Use kraken2 to check for contaminated reads:

kraken2 --threads 32 --quick --paired --db K2 --report MAG_HS-05.kreport --output MAG_HS-05.kraken.output MAG_HS-05_1.fastq.gz MAG_HS-05_2.fastq.gz

kraken2 --threads 32 --quick --paired --db K2 --report MAG_HS-60.kreport --output MAG_HS-60.kraken.output MAG_HS-60_1.fastq.gz MAG_HS-60_2.fastq.gz

kraken2 --threads 32 --quick --paired --db K2 --report RNA_HS-05.kreport --output RNA_HS-05.kraken.output RNA_HS-05_1.fastq.gz RNA_HS-05_2.fastq.gz

kraken2 --threads 32 --quick --paired --db K2 --report RNA_HS-60.kreport --output RNA_HS-60.kraken.output RNA_HS-60_1.fastq.gz RNA_HS-60_2.fastq.gz

Kraken2 found very little contamination in the Emilson2024 data. Consequently, there was no need for the contamination removal step.

If contamination is identified, users can align the reads to the reference genomes of potential contamination source organisms to remove the aligned reads (Box 1). The most common source in human microbiome studies is from human hosts.

Box 1: Example to remove contamination reads from human

Kraken2 will produce the following output files:

-rw-r--r-- 1 jinfang yinlab 702M May 30 00:23 MAG_HS-05.kraken.output
-rw-r--r-- 1 jinfang yinlab 819K May 30 00:23 MAG_HS-05.kreport
-rw-r--r-- 1 jinfang yinlab 1.5G May 30 00:22 MAG_HS-60.kraken.output
-rw-r--r-- 1 jinfang yinlab 903K May 30 00:22 MAG_HS-60.kreport
-rw-r--r-- 1 jinfang yinlab 702M May 30 00:23 RNA_HS-05.kraken.output
-rw-r--r-- 1 jinfang yinlab 819K May 30 00:23 RNA_HS-05.kreport
-rw-r--r-- 1 jinfang yinlab 1.5G May 30 00:22 RNA_HS-60.kraken.output
-rw-r--r-- 1 jinfang yinlab 903K May 30 00:22 RNA_HS-60.kreport

Suppose from these files, we have identified humans as the contamination source, we can use the following commands to remove the contamination reads by aligning reads to the human reference genome.

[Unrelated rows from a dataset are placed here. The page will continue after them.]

/-! ### Reads that an update leaves alone -/

@[simp] theorem State.setWord_ni (o w) (i) : (s.setWord o w).ni i = s.ni i := rfl
@[simp] theorem State.wr_ni (b f v) (i) : (s.wr b f v).ni i = s.ni i := rfl
@[simp] theorem State.count_ni (b f v) (i) : (s.count b f v).ni i = s.ni i := rfl
@[simp] theorem State.setBit_ni (b f v) (i) : (s.setBit b f v).ni i = s.ni i := rfl
@[simp] theorem State.setWord64_ni (o v) (i) : (s.setWord64 o v).ni i = s.ni i := rfl
@[simp] theorem State.setPort_ni (o x) (i) : (s.setPort o x).ni i = s.ni i := rfl
@[simp] theorem State.updPort_ni (o f) (i) : (s.updPort o f).ni i = s.ni i := rfl
@[simp] theorem State.updRg_ni (g f) (i) : (s.updRg g f).ni i = s.ni i := rfl
@[simp] theorem State.updTime_ni (f) (i) : (s.updTime f).ni i = s.ni i := rfl
@[simp] theorem State.updPacer_ni (f) (i) : (s.updPacer f).ni i = s.ni i := rfl
@[simp] theorem State.updCmx_ni (f) (i) : (s.updCmx f).ni i = s.ni i := rfl
@[simp] theorem State.setHeat_ni (k v) (i) : (s.setHeat k v).ni i = s.ni i := rfl
@[simp] theorem State.updLk_ni (c f) (i) : (s.updLk c f).ni i = s.ni i := rfl
@[simp] theorem State.updSlc_ni (l f) (i) : (s.updSlc l f).ni i = s.ni i := rfl
@[simp] theorem State.updPln_ni (p f) (i) : (s.updPln p f).ni i = s.ni i := rfl
@[simp] theorem State.begin_ni (x) (i) : (s.begin x).ni i = s.ni i := rfl
@[simp] theorem State.setWord_port (o w) (i) : (s.setWord o w).port i = s.port i := rfl
@[simp] theorem State.wr_port (b f v) (i) : (s.wr b f v).port i = s.port i := rfl
@[simp] theorem State.count_port (b f v) (i) : (s.count b f v).port i = s.port i := rfl
@[simp] theorem State.setBit_port (b f v) (i) : (s.setBit b f v).port i = s.port i := rfl
@[simp] theorem State.setWord64_port (o v) (i) : (s.setWord64 o v).port i = s.port i := rfl
@[simp] theorem State.setNi_port (n x) (i) : (s.setNi n x).port i = s.port i := rfl
@[simp] theorem State.updNi_port (n f) (i) : (s.updNi n f).port i = s.port i := rfl
@[simp] theorem State.updRg_port (g f) (i) : (s.updRg g f).port i = s.port i := rfl
@[simp] theorem State.updTime_port (f) (i) : (s.updTime f).port i = s.port i := rfl
@[simp] theorem State.updPacer_port (f) (i) : (s.updPacer f).port i = s.port i := rfl
@[simp] theorem State.updCmx_port (f) (i) : (s.updCmx f).port i = s.port i := rfl
@[simp] theorem State.setHeat_port (k v) (i) : (s.setHeat k v).port i = s.port i := rfl
@[simp] theorem State.updLk_port (c f) (i) : (s.updLk c f).port i = s.port i := rfl
@[simp] theorem State.updSlc_port (l f) (i) : (s.updSlc l f).port i = s.port i := rfl
@[simp] theorem State.updPln_port (p f) (i) : (s.updPln p f).port i = s.port i := rfl
@[simp] theorem State.begin_port (x) (i) : (s.begin x).port i = s.port i := rfl
@[simp] theorem State.setWord_rg (o w) (i) : (s.setWord o w).rg i = s.rg i := rfl
@[simp] theorem State.wr_rg (b f v) (i) : (s.wr b f v).rg i = s.rg i := rfl
@[simp] theorem State.count_rg (b f v) (i) : (s.count b f v).rg i = s.rg i := rfl
@[simp] theorem State.setBit_rg (b f v) (i) : (s.setBit b f v).rg i = s.rg i := rfl
@[simp] theorem State.setWord64_rg (o v) (i) : (s.setWord64 o v).rg i = s.rg i := rfl
@[simp] theorem State.setNi_rg (n x) (i) : (s.setNi n x).rg i = s.rg i := rfl
@[simp] theorem State.updNi_rg (n f) (i) : (s.updNi n f).rg i = s.rg i := rfl
@[simp] theorem State.setPort_rg (o x) (i) : (s.setPort o x).rg i = s.rg i := rfl
@[simp] theorem State.updPort_rg (o f) (i) : (s.updPort o f).rg i = s.rg i := rfl
@[simp] theorem State.updTime_rg (f) (i) : (s.updTime f).rg i = s.rg i := rfl
@[simp] theorem State.updPacer_rg (f) (i) : (s.updPacer f).rg i = s.rg i := rfl
@[simp] theorem State.updCmx_rg (f) (i) : (s.updCmx f).rg i = s.rg i := rfl
@[simp] theorem State.setHeat_rg (k v) (i) : (s.setHeat k v).rg i = s.rg i := rfl
@[simp] theorem State.updLk_rg (c f) (i) : (s.updLk c f).rg i = s.rg i := rfl
@[simp] theorem State.updSlc_rg (l f) (i) : (s.updSlc l f).rg i = s.rg i := rfl
@[simp] theorem State.updPln_rg (p f) (i) : (s.updPln p f).rg i = s.rg i := rfl
@[simp] theorem State.begin_rg (x) (i) : (s.begin x).rg i = s.rg i := rfl
@[simp] theorem State.setWord_heat (o w) (i) : (s.setWord o w).heat i = s.heat i := rfl
@[simp] theorem State.wr_heat (b f v) (i) : (s.wr b f v).heat i = s.heat i := rfl
@[simp] theorem State.count_heat (b f v) (i) : (s.count b f v).heat i = s.heat i := rfl
@[simp] theorem State.setBit_heat (b f v) (i) : (s.setBit b f v).heat i = s.heat i := rfl
@[simp] theorem State.setWord64_heat (o v) (i) : (s.setWord64 o v).heat i = s.heat i := rfl
@[simp] theorem State.setNi_heat (n x) (i) : (s.setNi n x).heat i = s.heat i := rfl
@[simp] theorem State.updNi_heat (n f) (i) : (s.updNi n f).heat i = s.heat i := rfl
@[simp] theorem State.setPort_heat (o x) (i) : (s.setPort o x).heat i = s.heat i := rfl
@[simp] theorem State.updPort_heat (o f) (i) : (s.updPort o f).heat i = s.heat i := rfl
@[simp] theorem State.updRg_heat (g f) (i) : (s.updRg g f).heat i = s.heat i := rfl
@[simp] theorem State.updTime_heat (f) (i) : (s.updTime f).heat i = s.heat i := rfl
@[simp] theorem State.updPacer_heat (f) (i) : (s.updPacer f).heat i = s.heat i := rfl
@[simp] theorem State.updCmx_heat (f) (i) : (s.updCmx f).heat i = s.heat i := rfl
@[simp] theorem State.updLk_heat (c f) (i) : (s.updLk c f).heat i = s.heat i := rfl
@[simp] theorem State.updSlc_heat (l f) (i) : (s.updSlc l f).heat i = s.heat i := rfl
@[simp] theorem State.updPln_heat (p f) (i) : (s.updPln p f).heat i = s.heat i := rfl
@[simp] theorem State.begin_heat (x) (i) : (s.begin x).heat i = s.heat i := rfl
@[simp] theorem State.setWord_lk (o w) (i) : (s.setWord o w).lk i = s.lk i := rfl
@[simp] theorem State.wr_lk (b f v) (i) : (s.wr b f v).lk i = s.lk i := rfl
@[simp] theorem State.count_lk (b f v) (i) : (s.count b f v).lk i = s.lk i := rfl
@[simp] theorem State.setBit_lk (b f v) (i) : (s.setBit b f v).lk i = s.lk i := rfl
@[simp] theorem State.setWord64_lk (o v) (i) : (s.setWord64 o v).lk i = s.lk i := rfl
@[simp] theorem State.setNi_lk (n x) (i) : (s.setNi n x).lk i = s.lk i := rfl
@[simp] theorem State.updNi_lk (n f) (i) : (s.updNi n f).lk i = s.lk i := rfl
@[simp] theorem State.setPort_lk (o x) (i) : (s.setPort o x).lk i = s.lk i := rfl
@[simp] theorem State.updPort_lk (o f) (i) : (s.updPort o f).lk i = s.lk i := rfl
@[simp] theorem State.updRg_lk (g f) (i) : (s.updRg g f).lk i = s.lk i := rfl
@[simp] theorem State.updTime_lk (f) (i) : (s.updTime f).lk i = s.lk i := rfl
@[simp] theorem State.updPacer_lk (f) (i) : (s.updPacer f).lk i = s.lk i := rfl
@[simp] theorem State.updCmx_lk (f) (i) : (s.updCmx f).lk i = s.lk i := rfl
@[simp] theorem State.setHeat_lk (k v) (i) : (s.setHeat k v).lk i = s.lk i := rfl
@[simp] theorem State.updSlc_lk (l f) (i) : (s.updSlc l f).lk i = s.lk i := rfl
@[simp] theorem State.updPln_lk (p f) (i) : (s.updPln p f).lk i = s.lk i := rfl
@[simp] theorem State.begin_lk (x) (i) : (s.begin x).lk i = s.lk i := rfl
@[simp] theorem State.setWord_slc (o w) (i) : (s.setWord o w).slc i = s.slc i := rfl
@[simp] theorem State.wr_slc (b f v) (i) : (s.wr b f v).slc i = s.slc i := rfl
@[simp] theorem State.count_slc (b f v) (i) : (s.count b f v).slc i = s.slc i := rfl
@[simp] theorem State.setBit_slc (b f v) (i) : (s.setBit b f v).slc i = s.slc i := rfl
@[simp] theorem State.setWord64_slc (o v) (i) : (s.setWord64 o v).slc i = s.slc i := rfl
@[simp] theorem State.setNi_slc (n x) (i) : (s.setNi n x).slc i = s.slc i := rfl
@[simp] theorem State.updNi_slc (n f) (i) : (s.updNi n f).slc i = s.slc i := rfl
@[simp] theorem State.setPort_slc (o x) (i) : (s.setPort o x).slc i = s.slc i := rfl
@[simp] theorem State.updPort_slc (o f) (i) : (s.updPort o f).slc i = s.slc i := rfl
@[simp] theorem State.updRg_slc (g f) (i) : (s.updRg g f).slc i = s.slc i := rfl
@[simp] theorem State.updTime_slc (f) (i) : (s.updTime f).slc i = s.slc i := rfl
@[simp] theorem State.updPacer_slc (f) (i) : (s.updPacer f).slc i = s.slc i := rfl
@[simp] theorem State.updCmx_slc (f) (i) : (s.updCmx f).slc i = s.slc i := rfl
@[simp] theorem State.setHeat_slc (k v) (i) : (s.setHeat k v).slc i = s.slc i := rfl
@[simp] theorem State.updLk_slc (c f) (i) : (s.updLk c f).slc i = s.slc i := rfl
@[simp] theorem State.updPln_slc (p f) (i) : (s.updPln p f).slc i = s.slc i := rfl
@[simp] theorem State.begin_slc (x) (i) : (s.begin x).slc i = s.slc i := rfl
@[simp] theorem State.setWord_pln (o w) (i) : (s.setWord o w).pln i = s.pln i := rfl
@[simp] theorem State.wr_pln (b f v) (i) : (s.wr b f v).pln i = s.pln i := rfl
@[simp] theorem State.count_pln (b f v) (i) : (s.count b f v).pln i = s.pln i := rfl
@[simp] theorem State.setBit_pln (b f v) (i) : (s.setBit b f v).pln i = s.pln i := rfl
@[simp] theorem State.setWord64_pln (o v) (i) : (s.setWord64 o v).pln i = s.pln i := rfl
@[simp] theorem State.setNi_pln (n x) (i) : (s.setNi n x).pln i = s.pln i := rfl
@[simp] theorem State.updNi_pln (n f) (i) : (s.updNi n f).pln i = s.pln i := rfl
@[simp] theorem State.setPort_pln (o x) (i) : (s.setPort o x).pln i = s.pln i := rfl
@[simp] theorem State.updPort_pln (o f) (i) : (s.updPort o f).pln i = s.pln i := rfl
@[simp] theorem State.updRg_pln (g f) (i) : (s.updRg g f).pln i = s.pln i := rfl
@[simp] theorem State.updTime_pln (f) (i) : (s.updTime f).pln i = s.pln i := rfl
@[simp] theorem State.updPacer_pln (f) (i) : (s.updPacer f).pln i = s.pln i := rfl
@[simp] theorem State.updCmx_pln (f) (i) : (s.updCmx f).pln i = s.pln i := rfl
@[simp] theorem State.setHeat_pln (k v) (i) : (s.setHeat k v).pln i = s.pln i := rfl
@[simp] theorem State.updLk_pln (c f) (i) : (s.updLk c f).pln i = s.pln i := rfl
@[simp] theorem State.updSlc_pln (l f) (i) : (s.updSlc l f).pln i = s.pln i := rfl
@[simp] theorem State.begin_pln (x) (i) : (s.begin x).pln i = s.pln i := rfl
@[simp] theorem State.setNi_word (n x) (i) : (s.setNi n x).word i = s.word i := rfl
@[simp] theorem State.updNi_word (n f) (i) : (s.updNi n f).word i = s.word i := rfl
@[simp] theorem State.setPort_word (o x) (i) : (s.setPort o x).word i = s.word i := rfl
@[simp] theorem State.updPort_word (o f) (i) : (s.updPort o f).word i = s.word i := rfl
@[simp] theorem State.updRg_word (g f) (i) : (s.updRg g f).word i = s.word i := rfl
@[simp] theorem State.updTime_word (f) (i) : (s.updTime f).word i = s.word i := rfl
@[simp] theorem State.updPacer_word (f) (i) : (s.updPacer f).word i = s.word i := rfl
@[simp] theorem State.updCmx_word (f) (i) : (s.updCmx f).word i = s.word i := rfl
@[simp] theorem State.setHeat_word (k v) (i) : (s.setHeat k v).word i = s.word i := rfl
@[simp] theorem State.updLk_word (c f) (i) : (s.updLk c f).word i = s.word i := rfl
@[simp] theorem State.updSlc_word (l f) (i) : (s.updSlc l f).word i = s.word i := rfl
@[simp] theorem State.updPln_word (p f) (i) : (s.updPln p f).word i = s.word i := rfl
@[simp] theorem State.begin_word (x) (i) : (s.begin x).word i = s.word i := rfl
@[simp] theorem State.setNi_rd (n x) (i j) : (s.setNi n x).rd i j = s.rd i j := rfl
@[simp] theorem State.updNi_rd (n f) (i j) : (s.updNi n f).rd i j = s.rd i j := rfl
@[simp] theorem State.setPort_rd (o x) (i j) : (s.setPort o x).rd i j = s.rd i j := rfl
@[simp] theorem State.updPort_rd (o f) (i j) : (s.updPort o f).rd i j = s.rd i j := rfl
@[simp] theorem State.updRg_rd (g f) (i j) : (s.updRg g f).rd i j = s.rd i j := rfl
@[simp] theorem State.updTime_rd (f) (i j) : (s.updTime f).rd i j = s.rd i j := rfl
@[simp] theorem State.updPacer_rd (f) (i j) : (s.updPacer f).rd i j = s.rd i j := rfl
@[simp] theorem State.updCmx_rd (f) (i j) : (s.updCmx f).rd i j = s.rd i j := rfl
@[simp] theorem State.setHeat_rd (k v) (i j) : (s.setHeat k v).rd i j = s.rd i j := rfl
@[simp] theorem State.updLk_rd (c f) (i j) : (s.updLk c f).rd i j = s.rd i j := rfl
@[simp] theorem State.updSlc_rd (l f) (i j) : (s.updSlc l f).rd i j = s.rd i j := rfl
@[simp] theorem State.updPln_rd (p f) (i j) : (s.updPln p f).rd i j = s.rd i j := rfl
@[simp] theorem State.begin_rd (x) (i j) : (s.begin x).rd i j = s.rd i j := rfl
@[simp] theorem State.setWord_cmd (o w) (i) : (s.setWord o w).cmd i = s.cmd i := rfl
@[simp] theorem State.wr_cmd (b f v) (i) : (s.wr b f v).cmd i = s.cmd i := rfl
@[simp] theorem State.count_cmd (b f v) (i) : (s.count b f v).cmd i = s.cmd i := rfl
@[simp] theorem State.setBit_cmd (b f v) (i) : (s.setBit b f v).cmd i = s.cmd i := rfl
@[simp] theorem State.setWord64_cmd (o v) (i) : (s.setWord64 o v).cmd i = s.cmd i := rfl
@[simp] theorem State.setNi_cmd (n x) (i) : (s.setNi n x).cmd i = s.cmd i := rfl
@[simp] theorem State.updNi_cmd (n f) (i) : (s.updNi n f).cmd i = s.cmd i := rfl
@[simp] theorem State.setPort_cmd (o x) (i) : (s.setPort o x).cmd i = s.cmd i := rfl
@[simp] theorem State.updPort_cmd (o f) (i) : (s.updPort o f).cmd i = s.cmd i := rfl
@[simp] theorem State.updRg_cmd (g f) (i) : (s.updRg g f).cmd i = s.cmd i := rfl
@[simp] theorem State.updTime_cmd (f) (i) : (s.updTime f).cmd i = s.cmd i := rfl
@[simp] theorem State.updPacer_cmd (f) (i) : (s.updPacer f).cmd i = s.cmd i := rfl
@[simp] theorem State.updCmx_cmd (f) (i) : (s.updCmx f).cmd i = s.cmd i := rfl
@[simp] theorem State.setHeat_cmd (k v) (i) : (s.setHeat k v).cmd i = s.cmd i := rfl
@[simp] theorem State.updLk_cmd (c f) (i) : (s.updLk c f).cmd i = s.cmd i := rfl
@[simp] theorem State.updSlc_cmd (l f) (i) : (s.updSlc l f).cmd i = s.cmd i := rfl
@[simp] theorem State.updPln_cmd (p f) (i) : (s.updPln p f).cmd i = s.cmd i := rfl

wget https://ftp.ensembl.org/pub/release-110/fasta/homo_sapiens/dna/Homo_sapiens.GRCh38.dna.primary_assembly.fa.gz

bwa index -p hg38 Homo_sapiens.GRCh38.dna.primary_assembly.fa.gz

bwa mem hg38 MAG_HS-05_1.fastq.gz MAG_HS-05_2.fastq.gz -t 32 -o MAG_HS-05.hg38.sam

bwa mem hg38 MAG_HS-60_1.fastq.gz MAG_HS-60_2.fastq.gz -t 32 -o MAG_HS-60.hg38.sam

samtools view -f 12 MAG_HS-05.hg38.sam > MAG_HS-05.hg38.unmap.bam

samtools view -f 12 MAG_HS-60.hg38.sam > MAG_HS-60.hg38.unmap.bam

samtools fastq -1 MAG_HS-05_1.clean.fq.gz -2 MAG_HS-05_2.clean.fq.gz MAG_HS-05.hg38.unmap.bam

samtools fastq -1 MAG_HS-60_1.clean.fq.gz -2 MAG_HS-60_2.clean.fq.gz MAG_HS-60.hg38.unmap.bam

Or by KrakenTool

extract_kraken_reads.py -k MAG_HS-05.kraken.output -taxid 9606 -exclude -s1 MAG_HS-05_1.fastq.gz -s2 MAG_HS-05_2.fastq.gz -o MAG_HS-05_1.clean.fastq -o2 MAG_HS-05_2.clean.fastq

gzip MAG_HS-05_1.clean.fastq

gzip MAG_HS-05_2.clean.fastq

extract_kraken_reads.py -k MAG_HS-60.kraken.output -taxid 9606 -exclude -s1 MAG_HS-60_1.fastq.gz -s2 MAG_HS-60_2.fastq.gz -o MAG_HS-60_1.clean.fastq -o2 MAG_HS-60_2.clean.fastq

gzip MAG_HS-60_1.clean.fastq

gzip MAG_HS-60_2.clean.fastq

P2. Trim adapter and low-quality reads (TIMING ~20min)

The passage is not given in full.